◆ EXERCISE
Below are some records; output exactly the lines from the line with "changes of state" to the line with "let old := s.portB.state", both ends kept, and nothing more.

(Stored entries)
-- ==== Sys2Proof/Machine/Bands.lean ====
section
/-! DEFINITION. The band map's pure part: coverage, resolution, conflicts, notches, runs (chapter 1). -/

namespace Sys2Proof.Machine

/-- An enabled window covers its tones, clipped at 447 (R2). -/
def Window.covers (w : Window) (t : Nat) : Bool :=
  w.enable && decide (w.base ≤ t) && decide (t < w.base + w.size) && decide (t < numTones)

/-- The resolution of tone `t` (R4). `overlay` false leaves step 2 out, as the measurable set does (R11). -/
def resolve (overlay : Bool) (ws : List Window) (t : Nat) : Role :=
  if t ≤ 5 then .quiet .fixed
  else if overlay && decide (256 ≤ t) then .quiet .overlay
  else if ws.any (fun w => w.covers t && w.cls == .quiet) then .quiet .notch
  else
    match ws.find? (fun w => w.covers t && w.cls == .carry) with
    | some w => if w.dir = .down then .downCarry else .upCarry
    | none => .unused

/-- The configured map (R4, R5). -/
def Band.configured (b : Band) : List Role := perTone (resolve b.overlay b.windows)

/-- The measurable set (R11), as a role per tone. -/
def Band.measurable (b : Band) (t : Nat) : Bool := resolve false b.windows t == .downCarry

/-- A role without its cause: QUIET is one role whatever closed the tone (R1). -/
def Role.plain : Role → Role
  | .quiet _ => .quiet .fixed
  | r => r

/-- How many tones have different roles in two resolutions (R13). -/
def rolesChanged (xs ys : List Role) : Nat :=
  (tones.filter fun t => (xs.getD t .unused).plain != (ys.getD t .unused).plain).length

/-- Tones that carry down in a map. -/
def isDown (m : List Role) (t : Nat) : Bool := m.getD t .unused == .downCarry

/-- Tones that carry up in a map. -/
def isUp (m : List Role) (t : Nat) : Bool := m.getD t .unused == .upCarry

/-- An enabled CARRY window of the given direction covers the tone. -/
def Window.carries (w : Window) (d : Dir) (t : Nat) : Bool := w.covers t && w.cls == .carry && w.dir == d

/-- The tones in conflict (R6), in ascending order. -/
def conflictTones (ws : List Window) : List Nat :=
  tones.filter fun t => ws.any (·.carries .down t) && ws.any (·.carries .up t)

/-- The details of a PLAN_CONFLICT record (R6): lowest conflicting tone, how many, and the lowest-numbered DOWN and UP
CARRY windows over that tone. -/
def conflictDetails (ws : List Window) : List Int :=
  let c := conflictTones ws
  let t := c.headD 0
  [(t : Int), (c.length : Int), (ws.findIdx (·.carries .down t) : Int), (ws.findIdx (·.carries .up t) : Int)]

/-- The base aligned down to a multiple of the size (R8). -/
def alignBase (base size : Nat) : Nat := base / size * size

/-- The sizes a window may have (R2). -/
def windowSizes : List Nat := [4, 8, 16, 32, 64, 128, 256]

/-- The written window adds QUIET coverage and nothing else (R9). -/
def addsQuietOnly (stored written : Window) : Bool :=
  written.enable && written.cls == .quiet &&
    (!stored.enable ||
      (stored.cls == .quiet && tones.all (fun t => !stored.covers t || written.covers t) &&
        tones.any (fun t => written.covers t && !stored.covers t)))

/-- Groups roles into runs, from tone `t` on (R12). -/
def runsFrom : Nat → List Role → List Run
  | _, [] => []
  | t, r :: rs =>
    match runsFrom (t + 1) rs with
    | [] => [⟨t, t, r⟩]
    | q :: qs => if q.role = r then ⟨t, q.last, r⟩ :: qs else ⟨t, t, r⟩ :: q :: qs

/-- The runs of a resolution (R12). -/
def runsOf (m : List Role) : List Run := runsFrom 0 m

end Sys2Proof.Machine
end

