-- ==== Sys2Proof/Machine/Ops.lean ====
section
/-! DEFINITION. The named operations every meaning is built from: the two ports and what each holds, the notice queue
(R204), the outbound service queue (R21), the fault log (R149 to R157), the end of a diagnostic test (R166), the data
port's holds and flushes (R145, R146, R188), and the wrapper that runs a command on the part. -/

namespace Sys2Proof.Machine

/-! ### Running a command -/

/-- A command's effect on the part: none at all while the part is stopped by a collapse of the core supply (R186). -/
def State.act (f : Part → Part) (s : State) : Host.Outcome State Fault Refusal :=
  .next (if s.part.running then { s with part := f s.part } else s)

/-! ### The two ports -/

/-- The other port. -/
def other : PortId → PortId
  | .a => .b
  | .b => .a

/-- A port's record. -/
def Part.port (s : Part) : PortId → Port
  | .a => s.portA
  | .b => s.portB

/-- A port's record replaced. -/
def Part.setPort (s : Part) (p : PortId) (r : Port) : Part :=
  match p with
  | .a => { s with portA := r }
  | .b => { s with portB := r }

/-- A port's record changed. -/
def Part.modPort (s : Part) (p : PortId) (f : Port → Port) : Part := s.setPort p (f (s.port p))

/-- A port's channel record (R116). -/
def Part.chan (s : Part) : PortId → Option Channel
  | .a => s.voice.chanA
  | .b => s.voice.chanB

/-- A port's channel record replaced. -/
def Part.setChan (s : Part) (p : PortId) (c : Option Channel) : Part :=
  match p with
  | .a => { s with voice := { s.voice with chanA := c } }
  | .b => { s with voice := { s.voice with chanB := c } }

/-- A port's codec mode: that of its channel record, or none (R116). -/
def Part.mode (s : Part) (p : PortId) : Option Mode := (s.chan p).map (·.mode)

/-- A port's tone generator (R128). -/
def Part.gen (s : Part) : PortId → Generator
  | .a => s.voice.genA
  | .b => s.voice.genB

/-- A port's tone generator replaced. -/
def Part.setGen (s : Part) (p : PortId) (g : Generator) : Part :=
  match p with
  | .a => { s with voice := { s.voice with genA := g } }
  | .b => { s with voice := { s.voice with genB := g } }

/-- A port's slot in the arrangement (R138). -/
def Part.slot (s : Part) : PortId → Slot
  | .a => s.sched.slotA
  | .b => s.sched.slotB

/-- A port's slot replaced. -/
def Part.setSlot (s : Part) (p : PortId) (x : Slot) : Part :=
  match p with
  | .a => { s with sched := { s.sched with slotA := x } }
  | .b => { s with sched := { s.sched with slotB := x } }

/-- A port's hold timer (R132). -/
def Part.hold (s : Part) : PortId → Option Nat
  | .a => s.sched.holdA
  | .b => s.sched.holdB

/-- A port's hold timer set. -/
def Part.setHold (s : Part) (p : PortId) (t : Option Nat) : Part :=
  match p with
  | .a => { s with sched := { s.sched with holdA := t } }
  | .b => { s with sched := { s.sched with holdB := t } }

* * *

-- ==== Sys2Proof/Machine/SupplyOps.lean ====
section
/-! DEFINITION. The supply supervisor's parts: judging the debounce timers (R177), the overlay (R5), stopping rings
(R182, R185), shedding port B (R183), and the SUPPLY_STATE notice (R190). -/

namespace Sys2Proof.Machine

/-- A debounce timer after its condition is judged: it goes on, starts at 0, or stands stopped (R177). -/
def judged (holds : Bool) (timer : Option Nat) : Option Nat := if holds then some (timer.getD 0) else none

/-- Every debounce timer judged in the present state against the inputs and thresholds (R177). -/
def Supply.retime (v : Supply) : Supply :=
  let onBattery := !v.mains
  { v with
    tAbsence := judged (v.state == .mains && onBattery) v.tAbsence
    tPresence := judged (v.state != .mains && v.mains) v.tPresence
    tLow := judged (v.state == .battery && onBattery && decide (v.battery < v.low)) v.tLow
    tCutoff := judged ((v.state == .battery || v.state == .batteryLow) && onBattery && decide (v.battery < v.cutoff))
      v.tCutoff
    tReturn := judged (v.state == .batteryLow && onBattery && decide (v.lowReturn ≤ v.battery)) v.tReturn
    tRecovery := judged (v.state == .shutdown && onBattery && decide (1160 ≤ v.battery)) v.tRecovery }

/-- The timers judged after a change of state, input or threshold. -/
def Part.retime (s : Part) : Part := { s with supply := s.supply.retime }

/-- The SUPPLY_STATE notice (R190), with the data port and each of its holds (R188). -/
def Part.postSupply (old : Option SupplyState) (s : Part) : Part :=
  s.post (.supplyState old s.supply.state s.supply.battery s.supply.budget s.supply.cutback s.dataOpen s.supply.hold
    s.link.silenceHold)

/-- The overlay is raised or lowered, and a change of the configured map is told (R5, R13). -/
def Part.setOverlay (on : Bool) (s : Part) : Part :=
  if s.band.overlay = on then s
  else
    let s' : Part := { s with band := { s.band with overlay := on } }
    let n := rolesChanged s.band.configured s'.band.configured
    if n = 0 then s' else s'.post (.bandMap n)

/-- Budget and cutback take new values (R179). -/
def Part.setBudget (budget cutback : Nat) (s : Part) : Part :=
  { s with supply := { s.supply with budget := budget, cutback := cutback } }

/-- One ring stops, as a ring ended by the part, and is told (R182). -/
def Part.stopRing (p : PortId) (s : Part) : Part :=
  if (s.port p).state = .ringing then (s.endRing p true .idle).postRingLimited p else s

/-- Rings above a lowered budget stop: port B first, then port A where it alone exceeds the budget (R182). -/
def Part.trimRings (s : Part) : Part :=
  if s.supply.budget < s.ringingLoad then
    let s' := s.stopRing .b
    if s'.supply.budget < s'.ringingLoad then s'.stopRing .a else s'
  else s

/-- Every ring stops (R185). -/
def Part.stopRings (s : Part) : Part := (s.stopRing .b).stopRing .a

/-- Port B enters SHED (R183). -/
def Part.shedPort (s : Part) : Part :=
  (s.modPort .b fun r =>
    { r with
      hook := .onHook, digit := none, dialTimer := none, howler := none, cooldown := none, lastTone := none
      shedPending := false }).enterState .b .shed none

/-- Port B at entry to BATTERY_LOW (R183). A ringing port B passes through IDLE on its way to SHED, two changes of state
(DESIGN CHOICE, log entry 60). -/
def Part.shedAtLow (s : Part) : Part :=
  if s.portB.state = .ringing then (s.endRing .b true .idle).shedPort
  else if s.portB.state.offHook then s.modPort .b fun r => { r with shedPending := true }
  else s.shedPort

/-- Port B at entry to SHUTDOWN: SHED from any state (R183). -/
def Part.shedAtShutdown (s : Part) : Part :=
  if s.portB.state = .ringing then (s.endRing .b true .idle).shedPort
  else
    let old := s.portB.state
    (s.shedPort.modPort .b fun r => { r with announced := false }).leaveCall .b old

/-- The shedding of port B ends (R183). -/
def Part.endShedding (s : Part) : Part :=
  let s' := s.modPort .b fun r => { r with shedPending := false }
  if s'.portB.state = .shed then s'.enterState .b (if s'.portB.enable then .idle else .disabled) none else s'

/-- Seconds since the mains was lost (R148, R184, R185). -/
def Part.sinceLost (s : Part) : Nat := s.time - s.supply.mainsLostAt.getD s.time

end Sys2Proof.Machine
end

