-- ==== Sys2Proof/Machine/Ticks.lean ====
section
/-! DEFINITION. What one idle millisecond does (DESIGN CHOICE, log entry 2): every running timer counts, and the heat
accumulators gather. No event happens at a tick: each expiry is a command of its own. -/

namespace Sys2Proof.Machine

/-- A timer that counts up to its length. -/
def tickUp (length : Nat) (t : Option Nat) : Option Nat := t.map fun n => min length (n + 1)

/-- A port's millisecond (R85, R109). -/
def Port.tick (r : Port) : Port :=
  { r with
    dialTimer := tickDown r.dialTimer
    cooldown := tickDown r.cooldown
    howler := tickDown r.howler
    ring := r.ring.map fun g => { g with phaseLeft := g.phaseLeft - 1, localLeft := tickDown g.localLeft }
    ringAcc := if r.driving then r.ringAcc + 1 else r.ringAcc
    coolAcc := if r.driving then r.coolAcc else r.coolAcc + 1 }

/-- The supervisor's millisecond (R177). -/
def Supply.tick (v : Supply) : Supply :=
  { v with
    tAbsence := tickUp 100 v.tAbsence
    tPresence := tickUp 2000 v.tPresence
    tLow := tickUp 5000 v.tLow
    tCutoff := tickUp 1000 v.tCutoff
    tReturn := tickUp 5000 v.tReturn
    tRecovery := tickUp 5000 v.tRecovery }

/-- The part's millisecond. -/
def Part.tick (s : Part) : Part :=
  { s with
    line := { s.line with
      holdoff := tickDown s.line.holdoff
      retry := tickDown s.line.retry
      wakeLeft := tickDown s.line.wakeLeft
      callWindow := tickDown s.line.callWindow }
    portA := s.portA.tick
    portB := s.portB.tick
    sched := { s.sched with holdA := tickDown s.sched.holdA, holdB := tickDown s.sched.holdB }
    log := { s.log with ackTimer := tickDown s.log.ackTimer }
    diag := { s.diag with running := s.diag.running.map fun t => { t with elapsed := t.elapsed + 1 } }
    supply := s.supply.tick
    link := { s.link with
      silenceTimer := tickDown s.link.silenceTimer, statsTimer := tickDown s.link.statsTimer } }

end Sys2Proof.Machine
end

◆ REPLY
/-- Port B at entry to BATTERY_LOW (R183). A ringing port B passes through IDLE on its way to SHED, two changes of state
(DESIGN CHOICE, log entry 60). -/
def Part.shedAtLow (s : Part) : Part :=
  if s.portB.state = .ringing then (s.endRing .b true .idle).shedPort
  else if s.portB.state.offHook then s.modPort .b fun r => { r with shedPending := true }
  else s.shedPort

/-- Port B at entry to SHUTDOWN: SHED from any state (R183). -/
def Part.shedAtShutdown (s : Part) : Part :=
  if s.portB.state = .ringing then (s.endRing .b true .idle).shedPort
  else
    let old := s.portB.state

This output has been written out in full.